▶ What the task requires: Pick each line that has "CritIn" out of the records.

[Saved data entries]
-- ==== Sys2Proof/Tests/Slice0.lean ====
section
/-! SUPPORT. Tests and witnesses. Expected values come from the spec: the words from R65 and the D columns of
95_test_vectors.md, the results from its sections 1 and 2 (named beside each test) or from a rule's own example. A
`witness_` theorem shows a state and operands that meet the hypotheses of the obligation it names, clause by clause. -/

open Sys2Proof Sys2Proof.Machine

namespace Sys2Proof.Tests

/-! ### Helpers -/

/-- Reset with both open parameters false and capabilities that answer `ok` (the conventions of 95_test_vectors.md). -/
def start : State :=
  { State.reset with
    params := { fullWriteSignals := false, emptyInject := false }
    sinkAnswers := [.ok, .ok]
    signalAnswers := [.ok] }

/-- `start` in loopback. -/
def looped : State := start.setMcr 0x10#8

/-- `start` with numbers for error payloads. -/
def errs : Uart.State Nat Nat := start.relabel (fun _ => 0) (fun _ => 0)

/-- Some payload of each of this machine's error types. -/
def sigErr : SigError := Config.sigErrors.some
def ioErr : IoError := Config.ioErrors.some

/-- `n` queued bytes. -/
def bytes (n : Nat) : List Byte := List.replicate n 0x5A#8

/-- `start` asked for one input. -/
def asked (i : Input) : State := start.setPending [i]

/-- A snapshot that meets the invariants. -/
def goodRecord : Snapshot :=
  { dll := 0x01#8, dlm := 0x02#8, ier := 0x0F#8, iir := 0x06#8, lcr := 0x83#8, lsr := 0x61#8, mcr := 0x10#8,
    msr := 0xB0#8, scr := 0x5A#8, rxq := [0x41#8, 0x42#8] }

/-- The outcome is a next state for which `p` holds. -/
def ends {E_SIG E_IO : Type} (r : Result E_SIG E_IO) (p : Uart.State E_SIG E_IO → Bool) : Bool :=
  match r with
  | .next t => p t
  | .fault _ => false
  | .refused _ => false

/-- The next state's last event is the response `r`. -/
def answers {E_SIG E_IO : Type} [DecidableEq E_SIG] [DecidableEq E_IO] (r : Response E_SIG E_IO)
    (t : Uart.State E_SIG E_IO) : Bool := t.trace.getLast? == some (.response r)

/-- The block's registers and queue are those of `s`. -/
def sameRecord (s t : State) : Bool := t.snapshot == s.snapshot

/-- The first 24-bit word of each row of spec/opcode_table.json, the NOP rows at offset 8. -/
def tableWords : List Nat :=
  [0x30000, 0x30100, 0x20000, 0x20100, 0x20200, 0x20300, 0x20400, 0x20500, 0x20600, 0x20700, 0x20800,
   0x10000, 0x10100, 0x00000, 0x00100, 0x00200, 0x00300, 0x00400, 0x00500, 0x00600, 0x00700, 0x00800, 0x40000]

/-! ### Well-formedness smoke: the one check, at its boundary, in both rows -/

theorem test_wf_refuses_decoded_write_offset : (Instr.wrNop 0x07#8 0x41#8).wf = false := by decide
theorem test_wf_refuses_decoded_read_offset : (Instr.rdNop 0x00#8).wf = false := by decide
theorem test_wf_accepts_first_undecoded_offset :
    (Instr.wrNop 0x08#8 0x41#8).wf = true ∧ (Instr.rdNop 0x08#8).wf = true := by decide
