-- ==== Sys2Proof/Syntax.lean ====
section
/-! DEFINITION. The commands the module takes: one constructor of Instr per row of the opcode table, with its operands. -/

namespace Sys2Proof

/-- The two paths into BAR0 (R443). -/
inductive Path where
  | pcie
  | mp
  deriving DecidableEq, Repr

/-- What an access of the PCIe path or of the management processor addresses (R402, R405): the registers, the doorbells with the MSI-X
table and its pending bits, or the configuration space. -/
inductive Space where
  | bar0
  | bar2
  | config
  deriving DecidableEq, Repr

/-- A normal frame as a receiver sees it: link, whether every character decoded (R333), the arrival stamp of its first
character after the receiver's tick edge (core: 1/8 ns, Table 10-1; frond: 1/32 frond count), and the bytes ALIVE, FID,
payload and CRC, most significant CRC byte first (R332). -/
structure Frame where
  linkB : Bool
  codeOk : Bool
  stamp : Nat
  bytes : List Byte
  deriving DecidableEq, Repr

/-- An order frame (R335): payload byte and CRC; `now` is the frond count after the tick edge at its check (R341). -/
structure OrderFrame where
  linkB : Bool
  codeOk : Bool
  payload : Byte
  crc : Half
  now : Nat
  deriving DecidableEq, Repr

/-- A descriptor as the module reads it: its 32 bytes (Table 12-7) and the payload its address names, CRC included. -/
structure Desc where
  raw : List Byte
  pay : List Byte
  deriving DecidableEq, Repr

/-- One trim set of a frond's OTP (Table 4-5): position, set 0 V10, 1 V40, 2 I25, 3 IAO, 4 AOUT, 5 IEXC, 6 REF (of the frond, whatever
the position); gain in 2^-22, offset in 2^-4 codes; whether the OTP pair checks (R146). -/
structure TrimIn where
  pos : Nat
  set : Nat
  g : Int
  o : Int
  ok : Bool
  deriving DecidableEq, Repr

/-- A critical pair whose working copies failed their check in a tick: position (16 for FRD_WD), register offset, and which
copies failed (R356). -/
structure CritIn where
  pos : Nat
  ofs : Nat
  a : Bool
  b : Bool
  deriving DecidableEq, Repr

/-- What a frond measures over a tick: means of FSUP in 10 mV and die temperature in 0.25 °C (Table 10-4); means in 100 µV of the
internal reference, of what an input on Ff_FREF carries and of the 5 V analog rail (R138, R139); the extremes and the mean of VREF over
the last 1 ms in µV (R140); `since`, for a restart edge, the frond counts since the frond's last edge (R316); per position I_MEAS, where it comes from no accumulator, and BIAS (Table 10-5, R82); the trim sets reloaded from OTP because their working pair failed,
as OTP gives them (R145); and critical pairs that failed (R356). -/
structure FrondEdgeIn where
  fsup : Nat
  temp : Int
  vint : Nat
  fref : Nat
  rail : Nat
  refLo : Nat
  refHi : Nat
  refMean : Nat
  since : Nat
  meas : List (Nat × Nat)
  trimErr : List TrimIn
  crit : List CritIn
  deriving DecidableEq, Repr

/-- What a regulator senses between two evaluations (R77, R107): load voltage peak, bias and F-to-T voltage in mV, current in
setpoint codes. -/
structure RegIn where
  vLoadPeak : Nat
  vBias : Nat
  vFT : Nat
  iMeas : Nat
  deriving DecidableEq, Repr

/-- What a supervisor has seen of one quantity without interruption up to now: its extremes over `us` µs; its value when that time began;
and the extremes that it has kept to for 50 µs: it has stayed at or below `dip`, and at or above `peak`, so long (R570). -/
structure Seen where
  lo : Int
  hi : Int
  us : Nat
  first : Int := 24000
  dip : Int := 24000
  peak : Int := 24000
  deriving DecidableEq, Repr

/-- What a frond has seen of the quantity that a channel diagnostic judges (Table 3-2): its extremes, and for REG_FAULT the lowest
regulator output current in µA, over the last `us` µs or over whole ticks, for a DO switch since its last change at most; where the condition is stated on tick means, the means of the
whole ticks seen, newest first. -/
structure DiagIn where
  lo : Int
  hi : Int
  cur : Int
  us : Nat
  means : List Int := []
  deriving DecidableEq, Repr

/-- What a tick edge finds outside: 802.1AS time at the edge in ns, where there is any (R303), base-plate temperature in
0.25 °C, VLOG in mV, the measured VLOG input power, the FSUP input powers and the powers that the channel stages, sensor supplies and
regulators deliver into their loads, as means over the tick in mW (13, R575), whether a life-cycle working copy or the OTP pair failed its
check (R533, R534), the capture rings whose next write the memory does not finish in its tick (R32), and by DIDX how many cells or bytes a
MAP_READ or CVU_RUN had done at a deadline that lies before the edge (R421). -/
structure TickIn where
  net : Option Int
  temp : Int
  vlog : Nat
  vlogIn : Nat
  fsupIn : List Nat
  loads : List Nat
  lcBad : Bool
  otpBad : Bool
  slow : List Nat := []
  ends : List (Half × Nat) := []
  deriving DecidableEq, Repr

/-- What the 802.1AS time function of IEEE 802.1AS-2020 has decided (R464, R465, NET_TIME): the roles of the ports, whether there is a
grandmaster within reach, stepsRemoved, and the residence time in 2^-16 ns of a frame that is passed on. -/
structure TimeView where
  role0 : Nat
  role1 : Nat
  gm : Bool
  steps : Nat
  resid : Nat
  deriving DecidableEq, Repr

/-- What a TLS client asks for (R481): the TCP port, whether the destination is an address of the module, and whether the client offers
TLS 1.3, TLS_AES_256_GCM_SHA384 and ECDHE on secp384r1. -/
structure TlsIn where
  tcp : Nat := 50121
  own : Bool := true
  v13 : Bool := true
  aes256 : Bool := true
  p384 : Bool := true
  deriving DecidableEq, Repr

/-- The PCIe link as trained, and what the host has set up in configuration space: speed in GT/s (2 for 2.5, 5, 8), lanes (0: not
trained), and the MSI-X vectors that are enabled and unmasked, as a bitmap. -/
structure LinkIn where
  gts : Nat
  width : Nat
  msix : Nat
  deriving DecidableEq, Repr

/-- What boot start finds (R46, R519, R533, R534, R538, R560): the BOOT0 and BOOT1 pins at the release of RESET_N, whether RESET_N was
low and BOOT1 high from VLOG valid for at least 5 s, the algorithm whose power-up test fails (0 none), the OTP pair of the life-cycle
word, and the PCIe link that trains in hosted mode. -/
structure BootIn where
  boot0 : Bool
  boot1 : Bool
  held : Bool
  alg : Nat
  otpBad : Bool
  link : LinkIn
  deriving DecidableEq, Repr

▶ Answer to this task:
structure CritIn where
  crit : List CritIn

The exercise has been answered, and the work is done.